Como buen experto en la materia, había controlado la fuerza del golpe. En Meaux, en el club nocturno donde trabajaba, los alborotos eran cosa frecuente, y él sabía calmar rápidamente a los que armaban bronca. Un golpe seco asestado en el cráneo, y después sólo había que arrastrar a los camorristas hasta la calle.

La mujer yacía inerte sobre la alfombra. Alex se echó a temblar. Le tomó el pulso y sintió deseos de acariciarla, pero no era precisamente el mejor momento. Bajó la escalera, se dirigió al mueble bar y bebió un trago de whisky para calmarse.

Salió de la casa, abrió la verja de par en par y, conteniéndose para no salir corriendo, montó en el CX y arrancó. Aparcó en el jardín, justo delante de la puerta principal. Se dirigió a la habitación a toda prisa. La mujer no se había movido. La ató cuidadosamente con una cuerda que había sacado del maletero del coche y le tapó la boca con esparadrapo antes de envolverla con la colcha de la cama.

Bajó con ella en brazos y la metió en el maletero. Apuró de otro trago el whisky que quedaba y dejó la botella tirada en el suelo. Una vez sentado ante el volante, puso en marcha el motor. En la calle, un matrimonio mayor paseaba a un perro, pero ni él ni ella le prestaron la menor atención.

Tomó la carretera de París y cruzó la capital de oeste a este para dirigirse a Livry-Gargan. De vez en cuando miraba por el retrovisor: nadie lo seguía.

Al llegar a su casa, abrió el maletero y llevó a la señora Lafargue al sótano, envuelta aún en la colcha. Para mayor seguridad, ató la cuerda a una cadena antirrobo de moto enrollada en torno a una cañería del agua.

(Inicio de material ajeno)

-- ==== Sys2Proof/Machine/Training.lean ====
section
/-!
DEFINITION. Training: mirrors, snapshots and their commits, restores, verification replays, exports and batches (R376 to R383).
-/

namespace Sys2Proof.Machine

/-- R381: during a verification period every tensor is mirrored and every step is snapshotted. -/
def Train.verifying (r : Train) : Bool := r.verifyLeft != 0

/-- R383: a mirror region, until it is lost with no detour set in its place. -/
def State.mirrorStands (s : State) (g : Nat) : Bool := !(s.region g).lost || s.img.detour.isSome

/-- The tensor is mirrored in the present step (R272, R381). -/
def State.mirrored (s : State) (tid : Nat) : Bool := s.trainTensors.any fun t => t.1 == tid && (t.2.1 || s.train.verifying) && s.mirrorStands t.2.2.1

/-- Training runs: no restore is in progress, and it is not stopped. -/
def State.trains (s : State) : Bool := s.training && s.train.st == 1

/-- MIRROR_COPY (R160, R377): the tensor's half of the step last completed is in its mirror region; a row that is uncorrectable aborts
the copy. -/
def execMirrorCopy (tid : Nat) (s : State) : Host.Outcome State Fault Refusal :=
  .next (s.whenB (s.trains && s.mirrored tid) fun s =>
    match s.rowsOut (s.halfRows tid s.train.step) with
    | (s, none) => s
    | (s, some b) => s.updTrain fun r => { r with
        mirrors := Tab.put 0 r.mirrors tid (r.step + 1), mirrorRows := Tab.put [] r.mirrorRows (mirrorKey tid r.step) b,
        late := eraseSet tid r.late })

/-- MIRROR_LATE (R377): the copy has not completed as the next update phase begins, code 0xC7; for the step the tensor counts as not
mirrored. -/
def execMirrorLate (tid : Nat) (s : State) : Host.Outcome State Fault Refusal :=
  .next (s.whenB (s.trains && s.mirrored tid && Tab.get 0 s.train.mirrors tid != s.train.step + 1 && !s.train.late.contains tid) fun s =>
    (s.event { code := 0xC7, d0 := tid }).updTrain fun r => { r with late := insertSet tid r.late, mirrors := Tab.put 0 r.mirrors tid 0 })

/-- 0x7800.08 (R259, R378): a snapshot at the next step. Refused where no training runs, while a load runs, and while one is already
asked for. -/
def State.actCheckpoint (k : Nat) (s : State) : ARes :=
  if s.img.load.isSome then .fail 0x8B
  else if !s.trainOpen || !s.trains || s.train.snapReq.isSome then .fail 0
  else
    let (h, s) := s.issue 4 (s.handlePart k) k
    .ok h (s.updTrain fun r => { r with snapReq := some h })

/-- CHECKPOINT: the operator's; the periodic ones are part of CHRYSALIS_COMMIT (R378). -/
def execCheckpoint (k x : Nat) (s : State) : Host.Outcome State Fault Refusal := .next (s.sessAct k x 0x7800 8 (State.actCheckpoint k))

/-- R160, R378, R383: the commit record of the slot being written: S_k with the loss of step k + 1. A row of S_k that is uncorrectable
gives the write up. -/
def State.commitSlot (s : State) (loss : Nat) : State :=
  match s.train.writing with
  | none => s
  | some (slot, h) =>
    let k := s.train.step
    let data := s.train.data
    match s.stateRows k data with
    | (s, none) => s.dropSlotWrite
    | (s, some rows) =>
    let c : Chry :=
      { flags := if s.train.verifying then 1 else 0, step := k, loss := loss, ntensor := s.trainTensors.length,
        nstream := s.trainStreams.length, ninput := data.length, rows := rows.length / 512, time := s.time.now, handle := h,
        image := s.img.content, hash := sha512 rows, data := data, state := rows }
    let s := s.updTrain fun r => { (r.setSlot slot (some c)) with writing := none }
    (s.event { code := 0xC1, handle := h }).finish h 2 0

/-- R376: every input stream takes the batch at its data position, if it is held; batches before the oldest position that a committed
slot names are no longer retained. -/
def State.takeBatches (s : State) : State :=
  let r := s.train
  let data := r.data.map fun c => if r.batches.any fun b => b.1 == c.1 && b.2.1 + 1 == c.2 then (c.1, c.2 + 1) else c
  let oldest (st : Nat) : Nat :=
    ([some data, r.slotA.map (·.data), r.slotB.map (·.data)].filterMap id).foldl (fun m d => min m (Tab.get 0 d st - 1)) (Tab.get 0 data st - 1)
  s.updTrain fun r => { r with data := data, batches := r.batches.filter fun b => decide (oldest b.1 ≤ b.2.1) }

/-- R376: the step log reaches back to the step of the older committed slot. -/
def Train.trimLog (r : Train) : Train :=
  let low := ([r.slotA, r.slotB].filterMap id).foldl (fun m c => min m c.step) r.step
  { r with losses := r.losses.filter fun c => decide (low ≤ c.1) }

/-- R378, R381: a snapshot of the state just reached begins where one is due. -/
def State.startSnapshot (s : State) : State :=
  let r := s.train
  let n := match s.img.loaded with | some i => i.snapN | none => 0
  let slot := r.older
  match r.snapReq with
  | some h => s.updTrain fun r => { r with snapReq := none, writing := some (slot, h) }
  | none =>
    if r.verifying || (n != 0 && r.step % n == 0) then
      let (h, s) := s.issue 4 16 32
      s.updTrain fun r => { r with writing := some (slot, h) }
    else s

/-- A step completes with its loss. -/
def State.stepDone (s : State) (loss : Nat) : State :=
  let s := s.updTrain fun r => { r with
    step := r.step + 1, lastLoss := loss, losses := r.losses ++ [(r.step + 1, loss)], verifyLeft := r.verifyLeft - 1, late := [] }
  s.takeBatches.updTrain Train.trimLog

/-- R381: of the snapshot being written in a verification period, the first tensor whose mirror half has another SHA-512 than its
slot copy. -/
def State.mirrorDiffers (s : State) : Option Nat :=
  if s.train.verifying && s.train.writing.isSome then
    (s.trainTensors.map (·.1)).find? fun t =>
      Tab.get 0 s.train.mirrors t == s.train.step + 1 &&
        sha512 (Tab.get [] s.train.mirrorRows (mirrorKey t s.train.step)) != sha512 (s.halfBytes t s.train.step)
  else none

/-- R381: the older committed slot is restored; the newest counts as tried. -/
def State.restoreOlder (s : State) : State :=
  let (h, s) := s.issue 5 16 32
  let i := s.train.older
  let s := s.updTrain fun r => { r with tried := [1 - i] }
  if (s.train.slot i).isSome then s.restoreSlot i h else s.stopTraining h

/-- CHRYSALIS_COMMIT (R376, R378, R381): step k + 1 completes and its loss is known; a slot whose rows are all written gets its commit
record, and the next snapshot begins where one is due (log entry 43). A mirror that differs from the slot is code 0xC6. -/
def execChrysalisCommit (loss : Nat) (s : State) : Host.Outcome State Fault Refusal :=
  .next (s.whenB (s.trains && !s.beat.abandoned) fun s =>
    let done := (s.commitSlot (loss % 2 ^ 32)).stepDone (loss % 2 ^ 32)
    match s.mirrorDiffers with
    | some t => (done.event { code := 0xC6, d0 := t }).restoreOlder
    | none => done.startSnapshot)

/-! ### Restores -/

/-- R382: an import: the fields of its commit row, when every check passes. -/
def State.importOf (s : State) (b : Bytes) : Option Chry :=
  let row := slice b 0 512
  let rows := leAt row 32 8
  let state := slice b 512 (512 * rows)
  let nin := leAt row 28 4
  let data := (upTo nin).foldl (fun (t : Tab Nat) i =>
    Tab.put 0 t i (leAt state (512 * (rows - cdiv nin 64) + 8 * i) 8 + 1)) []
  if b.length ≠ 512 + 512 * rows + 132 then none
  else if slice row 0 4 != ascii "CHRY" || leAt row 4 2 != 1 || slice row 504 8 != ascii "CHRYCOMT" then none
  else if !ecdsaVerify (publicOf attestationKey) (sha512 row) (slice b (512 + 512 * rows) 132) then none
  else if slice row 192 64 != devId || slice row 64 64 != s.img.content || sha512 state != slice row 128 64 then none
  else
    some { flags := leAt row 7 1 ||| 2, step := leAt row 8 8, loss := leAt row 16 4, ntensor := leAt row 20 4, nstream := leAt row 24 4,
           ninput := nin, rows := rows, time := leAt row 40 8, handle := leAt row 48 8, image := slice row 64 64, hash := slice row 128 64,
           data := data, state := state }

/-- A restore of slot `i` begins under a new handle. -/
def State.beginRestore (s : State) (k i : Nat) : ARes :=
  let (h, s) := s.issue 5 (s.handlePart k) k
  .ok h ((s.updTrain fun r => { r with tried := [] }).restoreSlot i h)

/-- 0x7800.09 (R379, R380, R382): from slot A, slot B, the newest slot, or the import. Refused where the source is absent, where no
training image is loaded, and while a load or another restore runs. -/
def State.actRestore (k : Nat) (s : State) : ARes :=
  let src := s.setting 0x7800 0x0A
  if s.img.load.isSome then .fail 0x8B
  else if !s.trainOpen || s.train.restoring.isSome then .fail 0
  else if src = 3 then
    match s.importOf (s.blob 0x7800 0x0D) with
    | none => .fail 0xC8
    | some c =>
      let i := s.train.older
      (s.updTrain fun r => r.setSlot i (some c)).beginRestore k i
  else if s.train.st = 4 then .fail 0
  else
    let i := if src = 2 then s.train.newest else if (s.train.slot src).isSome then some src else none
    match i with
    | some i => s.dropSlotWrite.beginRestore k i
    | none => .fail 0

/-- RESTORE. -/
def execRestore (k x : Nat) (s : State) : Host.Outcome State Fault Refusal := .next (s.sessAct k x 0x7800 9 (State.actRestore k))

/-- R380: every stream holds the batch that the restored step takes. -/
def Train.batchesHeld (r : Train) : Bool := r.data.all fun c => r.batches.any fun b => b.1 == c.1 && b.2.1 + 1 == c.2

/-- 0x7800.01: 0 none, 1 running, 2 verifying, 3 restoring, 4 stopped. -/
def State.trainState (s : State) : Nat :=
  if s.train.st = 3 then (if s.train.batchesHeld then 2 else 3) else s.train.st

/-- VERIFICATION_REPLAY (R380, R381): the step after the restored state completes, and its loss decides. -/
def execVerificationReplay (loss : Nat) (s : State) : Host.Outcome State Fault Refusal :=
  .next (match s.train.restoring with
    | none => s
    | some (_, j, h) =>
      if s.trainState ≠ 2 ∨ s.beat.abandoned then s
      else if s.train.lossOf (j + 1) = some (loss % 2 ^ 32) then
        let s := s.updTrain fun r => { r with
          st := 1, restoring := none, replayed := false, tried := [], restores := r.restores + 1, losses := r.losses.filter fun c => decide (c.1 ≤ j) }
        let s := (s.stepDone (loss % 2 ^ 32)).event { code := 0xC3, handle := h }
        (s.finish h 2 0).beginVerify
      else s.restoreFailed)

/-! ### Exports and batches -/

/-- 0x7800.0B (R8, R382): the newest committed slot, signed. Refused where no training image runs under the licence, and where no
slot is committed. -/
def State.actChryExport (k : Nat) (s : State) : ARes :=
  match if s.boot.attOff || !s.trainOpen then none else s.train.newest with
  | none => .fail 0
  | some i =>
    match s.train.slot i with
    | none => .fail 0
    | some c =>
      let row := c.row i
      let (h, s) := s.issue 4 (s.handlePart k) k
      .ok h ((s.updTrain fun r => { r with exportData := row ++ c.state ++ ecdsaSign attestationKey (sha512 row) }).finish h 2 0)

/-- CHRYSALIS_EXPORT. -/
def execChrysalisExport (k x : Nat) (s : State) : Host.Outcome State Fault Refusal := .next (s.sessAct k x 0x7800 0x0B (State.actChryExport k))

/-- R376: a batch of a stream with its index; the device retains it. -/
def State.putBatch (s : State) (st ix : Nat) (data : Bytes) : State :=
  s.updTrain fun r => { r with
    batches := r.batches.filter (fun b => !(b.1 == st && b.2.1 == ix)) ++ [(st, ix, data)],
    data := if Tab.get 0 r.data st = 0 then Tab.put 0 r.data st (ix + 1) else r.data }

/-- BATCH (R376): the effect of a completed transfer to 0x7800.10 by a role that may write it. -/
def execBatch (k x st ix : Nat) (data : Bytes) (s : State) : Host.Outcome State Fault Refusal :=
  .next (match s.sess k with
    | none => s
    | some q =>
      match s.writeGate q 0x7800 0x10 4 with
      | some e => s.failed k x 4 e 0x7800 0x10 0
      | none => if s.trainOpen then (s.putBatch st ix data).respond k x 4 stOk 0x7800 0x10 [] else s.failed k x 4 stRefused 0x7800 0x10 0)

end Sys2Proof.Machine
end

Apagó la luz y salió del sótano para regresar al cabo de un momento con una cazuela llena de agua helada, que vació sobre la cabeza de la mujer. Ésta comenzó a agitarse, pero la cuerda obstaculizaba sus movimientos. Tampoco podía gritar; simplemente se la oía gemir. Alex sonrió en la oscuridad. Ella no le había visto la cara en ningún momento, de manera que cuando la soltara no podría describirlo… si es que llegaba a soltarla. Después de todo, el cirujano sí que lo vería. Una vez terminada la operación, podría hacer un retrato robot. Lafargue podría dibujar el nuevo rostro de Alex… ¡la cara de un asesino y secuestrador! Bueno, se dijo Alex, ahora lo importante es conseguir que ese tipo me opere; luego ya veremos. Lo más seguro es que luego tenga que eliminar al cirujano y a su mujer.

Subió a su habitación, satisfecho por el éxito de la primera parte del plan. Esperaría hasta la noche, hasta que Lafargue volviera a Le Vésinet y se encontrara con la sorpresa de que la zorra había desaparecido. Después se reuniría con él y le explicaría el trato. ¡Sería inflexible! ¡Iban a enterarse todos esos cerdos de quién era Alex!

Se sirvió un vaso de vino y después de beber hizo chascar la lengua. Además, pensaba tirarse a la zorra, claro que sí. ¿Por qué no mezclar el placer con los negocios?

«Paciencia —se dijo—, ocúpate primero de Lafargue y ya vendrá después la diversión».